▶ _Extracted records_
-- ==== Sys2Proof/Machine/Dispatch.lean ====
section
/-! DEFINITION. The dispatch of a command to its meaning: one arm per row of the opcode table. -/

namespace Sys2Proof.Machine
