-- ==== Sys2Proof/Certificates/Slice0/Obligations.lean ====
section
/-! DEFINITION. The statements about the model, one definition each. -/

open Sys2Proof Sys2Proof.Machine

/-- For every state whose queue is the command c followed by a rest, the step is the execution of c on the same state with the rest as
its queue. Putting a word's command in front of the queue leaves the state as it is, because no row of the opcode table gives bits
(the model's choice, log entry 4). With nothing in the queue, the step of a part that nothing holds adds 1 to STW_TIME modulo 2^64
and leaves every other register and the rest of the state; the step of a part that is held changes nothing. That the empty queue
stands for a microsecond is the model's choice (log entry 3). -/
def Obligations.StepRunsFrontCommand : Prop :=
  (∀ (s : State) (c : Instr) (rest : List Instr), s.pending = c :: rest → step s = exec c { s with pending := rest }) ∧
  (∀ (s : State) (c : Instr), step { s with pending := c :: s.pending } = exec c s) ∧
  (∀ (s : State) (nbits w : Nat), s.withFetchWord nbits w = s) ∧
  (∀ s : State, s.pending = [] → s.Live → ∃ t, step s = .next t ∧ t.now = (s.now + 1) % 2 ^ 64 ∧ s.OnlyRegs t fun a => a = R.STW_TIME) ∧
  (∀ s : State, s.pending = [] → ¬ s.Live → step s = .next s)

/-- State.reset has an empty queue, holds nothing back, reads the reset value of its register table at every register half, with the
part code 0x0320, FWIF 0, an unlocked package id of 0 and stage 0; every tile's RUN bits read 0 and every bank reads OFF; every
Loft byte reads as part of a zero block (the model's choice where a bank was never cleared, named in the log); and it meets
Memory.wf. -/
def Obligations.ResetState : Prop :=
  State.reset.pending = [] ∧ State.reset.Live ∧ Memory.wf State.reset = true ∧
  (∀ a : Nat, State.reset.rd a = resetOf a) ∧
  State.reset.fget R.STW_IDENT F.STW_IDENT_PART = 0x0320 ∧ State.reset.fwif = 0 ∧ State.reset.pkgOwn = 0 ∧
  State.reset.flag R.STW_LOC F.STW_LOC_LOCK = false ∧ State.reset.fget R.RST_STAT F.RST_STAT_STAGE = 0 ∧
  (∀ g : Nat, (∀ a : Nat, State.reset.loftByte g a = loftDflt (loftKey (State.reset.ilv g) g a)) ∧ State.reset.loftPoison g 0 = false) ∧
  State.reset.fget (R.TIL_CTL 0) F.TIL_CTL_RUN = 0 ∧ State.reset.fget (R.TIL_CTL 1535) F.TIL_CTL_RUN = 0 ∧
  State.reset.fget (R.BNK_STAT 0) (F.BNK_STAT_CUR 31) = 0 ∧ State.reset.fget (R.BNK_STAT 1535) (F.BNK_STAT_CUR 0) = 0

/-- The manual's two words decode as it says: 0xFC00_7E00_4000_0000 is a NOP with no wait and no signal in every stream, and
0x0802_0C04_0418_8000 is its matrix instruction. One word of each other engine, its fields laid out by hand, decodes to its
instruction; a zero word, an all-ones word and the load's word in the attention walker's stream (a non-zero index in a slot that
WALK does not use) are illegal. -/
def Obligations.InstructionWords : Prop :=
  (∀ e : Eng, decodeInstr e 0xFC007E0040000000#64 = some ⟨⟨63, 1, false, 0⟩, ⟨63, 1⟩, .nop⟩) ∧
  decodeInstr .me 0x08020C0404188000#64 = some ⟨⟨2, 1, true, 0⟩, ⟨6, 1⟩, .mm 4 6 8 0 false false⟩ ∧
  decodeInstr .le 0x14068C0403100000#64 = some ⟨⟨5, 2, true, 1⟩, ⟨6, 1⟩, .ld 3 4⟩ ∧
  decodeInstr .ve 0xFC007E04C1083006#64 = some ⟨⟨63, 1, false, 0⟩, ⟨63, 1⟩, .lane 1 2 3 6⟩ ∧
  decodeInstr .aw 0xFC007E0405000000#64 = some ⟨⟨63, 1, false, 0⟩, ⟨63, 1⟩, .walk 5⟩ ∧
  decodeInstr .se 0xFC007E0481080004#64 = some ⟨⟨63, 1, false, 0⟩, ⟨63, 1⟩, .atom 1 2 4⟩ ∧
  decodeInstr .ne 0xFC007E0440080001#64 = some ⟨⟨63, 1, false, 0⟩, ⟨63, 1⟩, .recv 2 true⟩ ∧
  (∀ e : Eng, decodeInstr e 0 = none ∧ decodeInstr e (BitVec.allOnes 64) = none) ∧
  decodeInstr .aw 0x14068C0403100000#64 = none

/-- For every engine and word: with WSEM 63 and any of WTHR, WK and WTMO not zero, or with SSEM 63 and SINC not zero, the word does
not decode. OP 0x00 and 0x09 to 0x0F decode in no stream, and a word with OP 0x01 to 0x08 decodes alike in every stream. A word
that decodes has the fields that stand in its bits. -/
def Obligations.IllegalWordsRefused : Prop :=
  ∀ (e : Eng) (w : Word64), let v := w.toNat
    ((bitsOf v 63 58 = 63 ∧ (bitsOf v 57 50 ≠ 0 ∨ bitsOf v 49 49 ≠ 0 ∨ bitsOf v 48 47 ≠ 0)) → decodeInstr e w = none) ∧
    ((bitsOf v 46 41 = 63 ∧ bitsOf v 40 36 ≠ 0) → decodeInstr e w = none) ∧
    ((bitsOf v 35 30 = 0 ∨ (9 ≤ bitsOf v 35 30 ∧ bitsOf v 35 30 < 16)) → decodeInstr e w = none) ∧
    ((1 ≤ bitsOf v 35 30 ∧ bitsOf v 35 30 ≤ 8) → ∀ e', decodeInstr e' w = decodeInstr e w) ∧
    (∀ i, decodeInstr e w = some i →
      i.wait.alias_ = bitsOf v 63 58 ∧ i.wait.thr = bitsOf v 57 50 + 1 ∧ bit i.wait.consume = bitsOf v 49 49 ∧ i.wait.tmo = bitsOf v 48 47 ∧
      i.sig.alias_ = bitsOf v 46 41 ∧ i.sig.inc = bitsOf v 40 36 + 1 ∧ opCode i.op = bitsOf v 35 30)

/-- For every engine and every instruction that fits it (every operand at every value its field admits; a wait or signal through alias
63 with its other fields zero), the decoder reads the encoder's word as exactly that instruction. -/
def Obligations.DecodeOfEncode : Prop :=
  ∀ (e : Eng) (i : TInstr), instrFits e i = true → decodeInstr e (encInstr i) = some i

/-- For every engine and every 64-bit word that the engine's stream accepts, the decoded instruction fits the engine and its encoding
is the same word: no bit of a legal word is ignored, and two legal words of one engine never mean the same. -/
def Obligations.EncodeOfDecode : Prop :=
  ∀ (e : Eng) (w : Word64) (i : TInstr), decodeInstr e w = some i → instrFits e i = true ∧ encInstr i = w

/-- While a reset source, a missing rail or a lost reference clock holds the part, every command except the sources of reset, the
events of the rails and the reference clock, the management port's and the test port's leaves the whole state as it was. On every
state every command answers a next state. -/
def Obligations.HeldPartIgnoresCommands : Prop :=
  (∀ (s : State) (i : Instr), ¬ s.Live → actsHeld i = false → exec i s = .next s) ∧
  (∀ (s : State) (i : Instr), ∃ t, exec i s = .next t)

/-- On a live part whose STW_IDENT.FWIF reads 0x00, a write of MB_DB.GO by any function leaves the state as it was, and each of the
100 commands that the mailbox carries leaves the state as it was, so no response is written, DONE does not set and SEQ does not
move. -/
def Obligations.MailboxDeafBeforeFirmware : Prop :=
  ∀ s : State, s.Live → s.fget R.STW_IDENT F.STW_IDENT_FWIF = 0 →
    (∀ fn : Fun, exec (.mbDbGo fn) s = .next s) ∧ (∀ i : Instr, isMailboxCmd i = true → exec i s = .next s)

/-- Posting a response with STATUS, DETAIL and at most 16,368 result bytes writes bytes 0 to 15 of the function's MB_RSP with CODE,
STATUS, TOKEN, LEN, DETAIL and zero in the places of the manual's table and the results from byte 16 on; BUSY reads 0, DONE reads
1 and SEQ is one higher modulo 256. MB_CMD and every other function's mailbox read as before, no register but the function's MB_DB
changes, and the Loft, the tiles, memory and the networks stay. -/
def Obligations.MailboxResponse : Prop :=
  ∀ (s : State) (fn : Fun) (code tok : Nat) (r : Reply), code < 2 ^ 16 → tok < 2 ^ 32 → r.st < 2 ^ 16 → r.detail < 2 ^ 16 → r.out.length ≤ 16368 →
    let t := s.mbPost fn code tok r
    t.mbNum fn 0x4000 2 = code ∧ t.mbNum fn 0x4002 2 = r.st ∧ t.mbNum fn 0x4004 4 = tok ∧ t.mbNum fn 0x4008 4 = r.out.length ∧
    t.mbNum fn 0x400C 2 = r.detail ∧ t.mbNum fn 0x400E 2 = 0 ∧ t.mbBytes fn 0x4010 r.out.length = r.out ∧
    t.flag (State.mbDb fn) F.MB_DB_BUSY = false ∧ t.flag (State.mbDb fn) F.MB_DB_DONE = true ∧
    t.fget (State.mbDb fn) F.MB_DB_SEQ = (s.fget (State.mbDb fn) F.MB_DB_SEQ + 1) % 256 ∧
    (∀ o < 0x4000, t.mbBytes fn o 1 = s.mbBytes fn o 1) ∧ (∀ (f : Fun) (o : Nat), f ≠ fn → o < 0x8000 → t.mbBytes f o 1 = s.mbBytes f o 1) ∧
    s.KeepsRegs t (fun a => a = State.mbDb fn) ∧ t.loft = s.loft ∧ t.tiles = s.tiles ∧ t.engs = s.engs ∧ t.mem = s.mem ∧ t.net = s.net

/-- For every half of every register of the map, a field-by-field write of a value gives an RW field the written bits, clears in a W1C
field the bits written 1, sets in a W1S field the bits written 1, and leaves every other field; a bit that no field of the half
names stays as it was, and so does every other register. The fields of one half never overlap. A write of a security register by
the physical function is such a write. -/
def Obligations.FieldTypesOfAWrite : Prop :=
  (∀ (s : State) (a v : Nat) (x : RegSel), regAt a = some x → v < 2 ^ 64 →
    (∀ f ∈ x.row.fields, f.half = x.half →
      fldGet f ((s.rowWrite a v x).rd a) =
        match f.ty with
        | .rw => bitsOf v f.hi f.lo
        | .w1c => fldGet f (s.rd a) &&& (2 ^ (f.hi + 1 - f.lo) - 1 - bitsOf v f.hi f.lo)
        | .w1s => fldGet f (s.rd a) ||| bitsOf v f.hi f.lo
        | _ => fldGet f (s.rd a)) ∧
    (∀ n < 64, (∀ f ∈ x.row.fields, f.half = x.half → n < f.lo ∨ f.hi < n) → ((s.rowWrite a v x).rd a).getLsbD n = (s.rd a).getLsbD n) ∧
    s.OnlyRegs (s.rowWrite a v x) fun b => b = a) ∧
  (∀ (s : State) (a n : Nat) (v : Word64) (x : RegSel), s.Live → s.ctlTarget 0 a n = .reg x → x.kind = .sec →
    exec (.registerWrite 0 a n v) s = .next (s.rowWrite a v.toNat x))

▶ _Try it_
Repeat only the lines above, from the first line of the entries through the line that contains "(∀ (s : State) (c : Instr), step", including both ends.

▶ _Exercise result_
-- ==== Sys2Proof/Machine/Dispatch.lean ====
section
/-! DEFINITION. The dispatch of a command to its meaning: one arm per row of the opcode table. -/

namespace Sys2Proof.Machine
-- ==== Sys2Proof/Certificates/Slice0/Obligations.lean ====
section
/-! DEFINITION. The statements about the model, one definition each. -/

open Sys2Proof Sys2Proof.Machine

/-- For every state whose queue is the command c followed by a rest, the step is the execution of c on the same state with the rest as
its queue. Putting a word's command in front of the queue leaves the state as it is, because no row of the opcode table gives bits
(the model's choice, log entry 4). With nothing in the queue, the step of a part that nothing holds adds 1 to STW_TIME modulo 2^64
and leaves every other register and the rest of the state; the step of a part that is held changes nothing. That the empty queue
stands for a microsecond is the model's choice (log entry 3). -/
def Obligations.StepRunsFrontCommand : Prop :=
  (∀ (s : State) (c : Instr) (rest : List Instr), s.pending = c :: rest → step s = exec c { s with pending := rest }) ∧
  (∀ (s : State) (c : Instr), step { s with pending := c :: s.pending } = exec c s) ∧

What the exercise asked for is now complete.